# MATERIAL PROVIDED
# # #

-- ==== Sys2Proof/Machine/Mbus.lean ====
section
/-! DEFINITION. The M-bus registers as software reaches them: what a read returns and does, and what a write does (spec/00 R9
to R12, and the register tables of spec/02 to spec/18). -/

namespace Sys2Proof.Machine

/-! ### Reading -/

/-- The code of a thread life state (spec/03 Table 3.3). -/
def Life.code : Life → Nat
  | .offline => 0 | .idle => 1 | .running => 2 | .blocked => 3 | .faulted => 4 | .halted => 5

/-- THREAD_STATE (spec/03 Table 3.10). -/
def Thread.stateReg (x : Thread) : Nat :=
  x.life.code + x.posted.length % 32 * 2 ^ 8 + x.jobCount % 8 * 2 ^ 16 + (if x.cancel then 2 ^ 20 else 0) + x.acct % 64 * 2 ^ 24

/-- THREAD_PC: exact when HALTED or FAULTED, else the last issued pc. (log entry 32, DEDUCED). -/
def Thread.pcReg (x : Thread) : Nat :=
  match x.life with
  | .halted | .faulted => x.pc
  | _ => x.lastPc

/-- THREAD_PERR_HI (spec/05 Table 5.5). -/
def Thread.perrHi (x : Thread) : Nat :=
  match x.perr with
  | some e => e.addr / 2 ^ 32 % 2 ^ 8 + e.status % 16 * 2 ^ 8 + e.cache % 4 * 2 ^ 12 + 2 ^ 14 + e.further % 65536 * 2 ^ 16
  | none => 0

/-- A word built over the stored one. -/
def viewBits (old : BitVec 32) (lo n v : Nat) : BitVec 32 := BitVec.ofNat 32 (putBits old.toNat lo n v)

/-- Registers of a tile that show what threads and helpers hold. -/
def State.tileView (s : State) (base i j : Nat) (r : BitVec 32) : BitVec 32 :=
  let x := s.th (32 * i + j)
  let q := fun h => (s.helper (3 * i + h)).queue.length
  if base = A.HELPER_STATUS 0 then BitVec.ofNat 32 (q 0 + q 1 * 2 ^ 8 + q 2 * 2 ^ 16)
  else if base = A.THREAD_STATE 0 0 then BitVec.ofNat 32 x.stateReg
  else if base = A.THREAD_PC_LO 0 0 then BitVec.ofNat 32 x.pcReg
  else if base = A.THREAD_PC_HI 0 0 then BitVec.ofNat 32 (x.pcReg / 2 ^ 32)
  else if base = A.THREAD_BUDGET 0 0 then BitVec.ofNat 32 x.used
  else if base = A.THREAD_PERR_LO 0 0 then BitVec.ofNat 32 ((x.perr.map (·.addr)).getD 0)
  else if base = A.THREAD_PERR_HI 0 0 then BitVec.ofNat 32 x.perrHi
  else r

/-- Registers of the scheduler and the pools that show counts and grants (spec/03 R92, spec/06 R226, spec/09). -/
def State.schView (s : State) (base i j : Nat) (r : BitVec 32) : BitVec 32 :=
  if base = A.SCH_STATUS then BitVec.ofNat 32 s.tasks.length
  else if base = A.GRP_INUSE 0 then BitVec.ofNat 32 (s.grpInUse i)
  else if base = A.GRP_MIN 0 then viewBits r 31 1 (bnat (decide (s.grpGrants.getD i 0 < s.rd (F.GRP_MIN_MIN i))))
  else if base = A.ACCT_RES 0 0 then
    viewBits r 31 1 (bnat (decide ((s.grants i (s.rd (F.POOL_COUNT_COUNT i))).getD j 0 < s.rd (F.ACCT_RES_RES i j))))
  else r

/-- Registers of the parser and the classifier that show what they hold. -/
def State.clsView (s : State) (base i : Nat) (r : BitVec 32) : BitVec 32 :=
  if base = A.PRS_BANK then viewBits r 8 1 (bnat s.prsDrained)
  else if base = A.CLS_VER then BitVec.ofNat 32 (s.cur + s.oldest * 2 ^ 8 + (s.lag + 1) * 2 ^ 16)
  else if base = A.CLS_COMMIT_STATUS then viewBits r 1 1 (bnat s.passBusy)
  else if base = A.CLS_FRAG_USED then BitVec.ofNat 32 s.cls.follow.length
  else if base = A.RULE_W 0 then BitVec.ofNat 32 (s.cls.word (s.rd F.CLS_RULE_SEL_RULE) i)
  else r

/-- The head entry of a timestamp FIFO (spec/11 R411). -/
def State.tsView (s : State) (base i j : Nat) (r : BitVec 32) : BitVec 32 :=
  let q := s.tsFifo i (j == 1)
  let e := q.headD ⟨0, 0, 0, 0, 0, 0⟩
  if base = A.TS_KEY 0 0 then BitVec.ofNat 32 e.key
  else if base = A.TS_ID 0 0 then BitVec.ofNat 32 (e.seqId % 2 ^ 16 + e.msgType % 16 * 2 ^ 16 + e.domain % 256 * 2 ^ 24)
  else if base = A.TS_NS_LO 0 0 then BitVec.ofNat 32 e.ns
  else if base = A.TS_NS_HI 0 0 then BitVec.ofNat 32 (e.ns / 2 ^ 32)
  else if base = A.TS_FRAC 0 0 then BitVec.ofNat 32 e.frac
  else if base = A.TS_STAT 0 0 then BitVec.ofNat 32 (q.length + (if q.isEmpty then 0 else 2 ^ 8))
  else r

/-- The head item of the forward queue, and the session count (spec/12 Table 12.11). -/
def State.dictView (s : State) (base : Nat) (r : BitVec 32) : BitVec 32 :=
  let n := s.dict.fwd.length
  let x := s.dict.fwd.head?
  let w := fun (f : FwdItem → Nat) => BitVec.ofNat 32 ((x.map f).getD 0)
  if base = A.DICT_FWD_STAT then BitVec.ofNat 32 (n + (if n = 0 then 0 else 2 ^ 8))
  else if base = A.DICT_FWD_ITEM_0 then
    w (fun x => x.id * 2 ^ 24 + x.service % 256 * 2 ^ 16 + x.role % 256 * 2 ^ 8 + (if x.msg.isSome then 1 else 2))
  else if base = A.DICT_FWD_ITEM_1 then w (fun x => x.index % 65536 * 2 ^ 16 + x.sub % 256 * 2 ^ 8 + x.type % 256)
  else if base = A.DICT_FWD_ITEM_2 then w (fun x => x.len % 65536 * 2 ^ 16 + x.session % 65536)
  else if base = A.DICT_FWD_ITEM_3 then w (fun x => x.offset)
  else if base = A.DICT_SESS_COUNT then BitVec.ofNat 32 s.dict.sessions.length
  else r

/-- Timers, pins (spec/14 R509, R675, Table 14.3). (log entry 17, DEDUCED). -/
def State.timeView (s : State) (base i : Nat) (r : BitVec 32) : BitVec 32 :=
  let x := s.timer i
  if base = A.TMR_NOW_LO then BitVec.ofNat 32 s.nowNs
  else if base = A.TMR_NOW_HI then BitVec.ofNat 32 (s.nowNs / 2 ^ 32)
  else if base = A.TMR_NOW_FRAC then BitVec.ofNat 32 s.nowFrac
  else if base = A.TMR_COUNT_LO 0 then BitVec.ofNat 32 x.count
  else if base = A.TMR_COUNT_HI 0 then BitVec.ofNat 32 (x.count / 2 ^ 32)
  else if base = A.TMR_CMP_A_LO 0 then BitVec.ofNat 32 x.cmpA
  else if base = A.TMR_CMP_A_HI 0 then BitVec.ofNat 32 (x.cmpA / 2 ^ 32)
  else if base = A.TMR_CMP_B_LO 0 then BitVec.ofNat 32 x.cmpB
  else if base = A.TMR_CMP_B_HI 0 then BitVec.ofNat 32 (x.cmpB / 2 ^ 32)
  else if base = A.SIO_CFG 0 then
    let drives := s.rd (F.SIO_CFG_MODE i) = 1 ∨ s.rd (F.SIO_CFG_MODE i) = 3
    viewBits r 2 1 (if drives then s.rd (F.SIO_CFG_OUT i) else bnat (tget (fun _ => false) s.sioIn i))
  else r

/-- The level of debug access: a BLANK part gives CUSTOMER without a challenge (spec/16 Table 16.4). (log entry 186,
DEDUCED). -/
def State.dbgLevel (s : State) : Nat :=
  if s.rd F.SYS_LC_STATE = 0 then max 1 (s.rd F.SYS_DBG_STAT_LEVEL) else s.rd F.SYS_DBG_STAT_LEVEL

/-- The system, recorder and host registers that show what stands elsewhere. -/
def State.sysView (s : State) (base : Nat) (r : BitVec 32) : BitVec 32 :=
  if base = A.SYS_OTP_DATA then s.otpData
  else if base = A.SYS_DBG_STAT then viewBits r 0 2 s.dbgLevel
  else if base = A.REC_STATUS then s.recStatus
  else if base = A.UART_STAT then s.uartStat
  else r

/-- What the register at an address shows, its row and instance given. (log entry 14, DESIGN CHOICE). -/
def State.view (s : State) (a base i j : Nat) : BitVec 32 :=
  let r := s.reg a
  let h := a / 0x10000
  if 0x4010 ≤ h ∧ h < 0x4016 then s.tileView base i j r
  else if h = 0x400C ∨ h = 0x4008 then s.schView base i j r
  else if h = 0x4009 ∨ h = 0x400A then s.clsView base i r
  else if h = 0x4021 then s.tsView base i j r
  else if h = 0x4040 then s.dictView base r
  else if h = 0x4003 ∨ h = 0x4004 then s.timeView base i r
  else s.sysView base r

/-- Who reads a register: a thread or a Puppeteer core, or the dictionary engine or the debug port (spec/14 R519). -/
inductive Reader where
  | software | other
  deriving DecidableEq, Repr

/-- The matches that are due come before a read or write of what they show or follow: the timers, the pins, the wake enables
(spec/14 R510 to R512). -/
def State.settleFor (s : State) (h base : Nat) : State :=
  if h = 0x4003 ∨ h = 0x4004 ∨ base = A.PWR_WAKE_EN ∨ base = A.PWR_WAKE_TMR then s.settleAll else s

/-- A read of the register at an M-bus address; no register reads as zero (spec/00 R12, spec/02 R46). -/
def State.mbusRead (s : State) (by_ : Reader) (a : Nat) : State × BitVec 32 :=
  match regRow a with
  | none => (s, 0)
  | some (r, idx) =>
    let i := idx.headD 0
    let s := s.settleFor (a / 0x10000) r.base
    let v := s.view a r.base i ((idx.drop 1).headD 0)
    if r.base = A.UART_DATA then s.uartRead
    else if r.base = A.CAP_SEQ 0 then (if by_ = .software then s.readCapSeq i else s, v)
    else if r.base = A.GPIO_CFG 0 then
      if s.is (F.GPIO_CFG_DIR i) then (s, viewBits v 1 1 (s.rd (F.GPIO_CFG_OUT i)))
      else let (k, s) := s.fresh
           (s, viewBits v 1 1 (bnat (Config.gpioIn i k)))
    else (s, v)

/-! ### Writing -/

/-- A write to a layout register of a pool: a changed value is a changed layout (spec/06 R205). -/
def State.writeLayout (s : State) (p a : Nat) (v : BitVec 32) : State :=
  let s' := s.plainWrite a v
  if s'.reg a = s.reg a then s else s'.layoutTouched p

/-- A write to a window of a process-data map; while ARM is 1 it clears ARM and is counted (spec/12 R469). (log entry 133,
DEDUCED). -/
def State.writeWindow (s : State) (tx : Bool) (m a : Nat) (v : BitVec 32) : State :=
  let s := s.plainWrite a v
  let k := m + (if tx then 64 else 0)
  if tget (fun _ => false) s.dict.armed k then
    { s with dict := { s.dict with armed := tset (fun _ => false) s.dict.armed k false } }.bump F.DICT_PD_SKIP_CNT_COUNT
  else s

/-- A write to UPL_CTL: the port takes the state its conditions give it (spec/11 R400, R406). -/
def State.writeUplCtl (s : State) (u : Nat) (v : BitVec 32) : State :=
  let tx := s.is (F.UPL_CTL_PAUSE_TX_EN u)
  let s := (s.plainWrite (A.UPL_CTL u) v).uplRefresh u none none
  if !tx && s.is (F.UPL_CTL_PAUSE_TX_EN u) then s.pausePort u else s

/-- A write to CL_CTL: a link that is disabled goes DOWN, one that is enabled sends IDLE_0 (spec/11 Sequence 11.1, step 1). -/
def State.writeClCtl (s : State) (n : Nat) (v : BitVec 32) : State :=
  let en := s.is (F.CL_CTL_EN n)
  let s := s.plainWrite (A.CL_CTL n) v
  if s.is (F.CL_CTL_EN n) then (if en then s else s.cellIdle n false) else s.cellOff n none none

/-- Writes to the SYS block; each breaks a watchdog kick in progress (spec/16 R564). -/
def State.writeSysBlock (s : State) (base a : Nat) (v : BitVec 32) : State :=
  if base = A.SYS_WDT_KICK then s.wdtKick v
  else if base = A.SYS_LC_CMD then s.lcCommand (v.toNat % 8) none
  else if base = A.SYS_BOOT_TRY then s.writeBootTry v
  else if base = A.SYS_AON_RST then s.writeAonRst v false
  else if base = A.SYS_PCORE_RST then s.writePcoreRst v
  else if base = A.SYS_PCORE_CTL then s.writePcoreCtl v
  else if base = A.SYS_WDT_CTL then s.writeWdtCtl v
  else if base = A.SYS_OTP_OP then s.otpOp v
  else { s with kick := false }.plainWrite a v

/-- Writes to the memory controllers and the pools. -/
def State.writeMemBlock (s : State) (base a i : Nat) (v : BitVec 32) : State :=
  if base = A.SDC_CTRL 0 then s.writeSdcCtrl i v
  else if base = A.MEMECC_CTRL then s.writeMemeccCtrl v
  else if base = A.POOL_CFG 0 then s.writePoolCfg i v
  else if base = A.POOL_BASE_LO 0 ∨ base = A.POOL_BASE_HI 0 ∨ base = A.POOL_COUNT 0 ∨ base = A.POOL_META_LO 0
      ∨ base = A.POOL_META_HI 0 then s.writeLayout i a v
  else if base = A.AUDIT_CTL then s.auditCtlWrite v
  else s.plainWrite a v

/-- Writes to the scheduler: a domain of another type follows that type's rules from then on (spec/09 Table 9.5), and a larger
share lets a waiting SEND go on (spec/09 Table 9.4). -/
def State.writeSchBlock (s : State) (base a i : Nat) (v : BitVec 32) : State :=
  let s' := s.plainWrite a v
  if base = A.SCH_DOM_TYPE 0 then
    (List.range 16).foldl (fun s' k => if s.domType (16 * i + k) = s'.domType (16 * i + k) then s'
      else s'.retype (16 * i + k)) s'
  else if base = A.GRP_MIN 0 ∨ base = A.GRP_MAX 0 then s'.pokeSend
  else s'

/-- Writes to the tiles; supervisors named anew that can take no records leave the queued ones to P-core 0 (spec/05 R191). -/
def State.writeTileBlock (s : State) (base a i j k : Nat) (v : BitVec 32) : State :=
  if base = A.THREAD_CTL 0 0 then (if v.toNat.testBit 0 then s.startThread (32 * i + j) else s)
  else if base = A.THREAD_CFG 0 0 then s.writeThreadCfg (32 * i + j) v
  else if base = A.PR_BASE_LO 0 0 0 then s.writeRegion i j k 0 v
  else if base = A.PR_BASE_HI 0 0 0 then s.writeRegion i j k 1 v
  else if base = A.PR_LIMIT_LO 0 0 0 then s.writeRegion i j k 2 v
  else if base = A.PR_LIMIT_HI 0 0 0 then s.writeRegion i j k 3 v
  else if base = A.TILE_SUPV 0 then (s.plainWrite a v).escalateQueued i
  else s.plainWrite a v

/-- Writes to the parser and the classifier; a new slow target can let a waiting SEND go on (spec/09 R309, Table 9.4). -/
def State.writeClsBlock (s : State) (base a i : Nat) (v : BitVec 32) : State :=
  if base = A.PRS_BANK then s.writePrsBank v 0
  else if base = A.PRS_CMD then s.prsCommand v
  else if base = A.CLS_COMMIT then (if v.toNat.testBit 0 then s.commit else s)
  else if base = A.CLS_FRAG_CTL then s.writeFragCtl v
  else if base = A.RULE_W 0 then s.writeRule i v
  else if base = A.CLS_SLOW then (s.plainWrite a v).pokeSend
  else s.plainWrite a v

/-- Writes to the ring, the uplinks and the cell links. -/
def State.writePortBlock (s : State) (base a i j : Nat) (v : BitVec 32) : State :=
  if base = A.RING_CTL then s.writeRingCtl v
  else if base = A.PDM_RX 0 then s.writeWindow false i a v
  else if base = A.PDM_TX 0 then s.writeWindow true i a v
  else if base = A.PDM_TX_BANK 0 then (if v.toNat.testBit 8 then s.pdmCommit i else s)
  else if base = A.UPL_CTL 0 then s.writeUplCtl i v
  else if base = A.TS_STAT 0 0 then (if v.toNat.testBit 16 then s.setTs i (j == 1) ((s.tsFifo i (j == 1)).drop 1) else s)
  else if base = A.CL_CTL 0 then s.writeClCtl i v
  else s.plainWrite a v

/-- A write to a declaration's TYPE, ACCESS, STATES and EN: FW is forced to 1 and MAPPABLE to 0 (spec/12 Table 12.11). -/
def State.writeDecl (s : State) (a : Nat) (v : BitVec 32) : State :=
  s.plainWrite a ((v ||| 0x4000) &&& 0xFFFF7FFF)

/-- Writes to the dictionary engine. -/
def State.writeDictBlock (s : State) (base a : Nat) (v : BitVec 32) : State :=
  if base = A.DICT_STATE_CMD then s.pcoreStateCmd (v.toNat % 8)
  else if base = A.DICT_SUB_GO then (if v.toNat.testBit 0 then s.subGo else s)
  else if base = A.DICT_FWD_POP then (if v.toNat.testBit 0 then s.fwdPop else s)
  else if base = A.DICT_FWD_RESP then s.fwdResp v
  else if base = A.DECL_1 0 then s.writeDecl a v
  else if base = A.DICT_RPL_RD then (s.plainWrite a v).settleLeaving
  else if base = A.DICT_FWD_TOTAL then { s with dict := { s.dict with total := v.toNat } }
  else s.plainWrite a v

/-- Writes to the timers, the captures and the recorder. -/
def State.writeTimeBlock (s : State) (base a i : Nat) (v : BitVec 32) : State :=
  if base = A.TMR_CTL 0 then s.writeTmrCtl i v
  else if base = A.TMR_CMP_A_LO 0 then s.writeCmpLo i false v
  else if base = A.TMR_CMP_A_HI 0 then s.writeCmpHi i false v
  else if base = A.TMR_CMP_B_LO 0 then s.writeCmpLo i true v
  else if base = A.TMR_CMP_B_HI 0 then s.writeCmpHi i true v
  else if base = A.CAP_CTL 0 then s.writeCapCtl i v
  else if base = A.REC_CMD then s.writeRecCmd v
  else if base = A.REC_RD_SEL then s.writeRecSel v
  else s.plainWrite a v

/-- Writes to self-test, exchange and the host interface. At the addresses of EXCH_PC_CTL and EXCH_PC_STAT stands the task entry
of tile 4 too (spec/17 R627, log entry 240, DESIGN CHOICE). -/
def State.writeHostBlock (s : State) (base a : Nat) (v : BitVec 32) : State :=
  if base = A.ST_CTL then s.testStart (v.toNat % 64)
  else if base = A.ST_RING_CAL then (let s := s.plainWrite a v; if v.toNat.testBit 0 then s.ringCal else s)
  else if base = A.EXCH_CTL then (if v.toNat.testBit 0 then s.exchCommit else s)
  else if base = A.EXCH_PC_CTL then
    if v.toNat.testBit 0 then s.exchGo (bits v.toNat 1 1) else { s with field := { s.field with task4Lo := v } }
  else if base = A.EXCH_PC_STAT then
    { s.plainWrite a v with field := { s.field with task4Hi := v.setWidth 8 } }
  else if base = A.UART_DATA then s.uartWrite (v.setWidth 8)
  else if base = A.I2C_CMD then s.i2cWrite v
  else s.plainWrite a v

# # #

# PROBLEM STATEMENT
Look above for the line with "else if base = A.THREAD_PERR_HI" and the line with "if base = A.SCH_STATUS", and reproduce exactly those two lines plus every line between, nothing more.

# ANSWER TO THIS EXERCISE
  else if base = A.THREAD_PERR_HI 0 0 then BitVec.ofNat 32 x.perrHi
  else r

/-- Registers of the scheduler and the pools that show counts and grants (spec/03 R92, spec/06 R226, spec/09). -/
def State.schView (s : State) (base i j : Nat) (r : BitVec 32) : BitVec 32 :=
  if base = A.SCH_STATUS then BitVec.ofNat 32 s.tasks.length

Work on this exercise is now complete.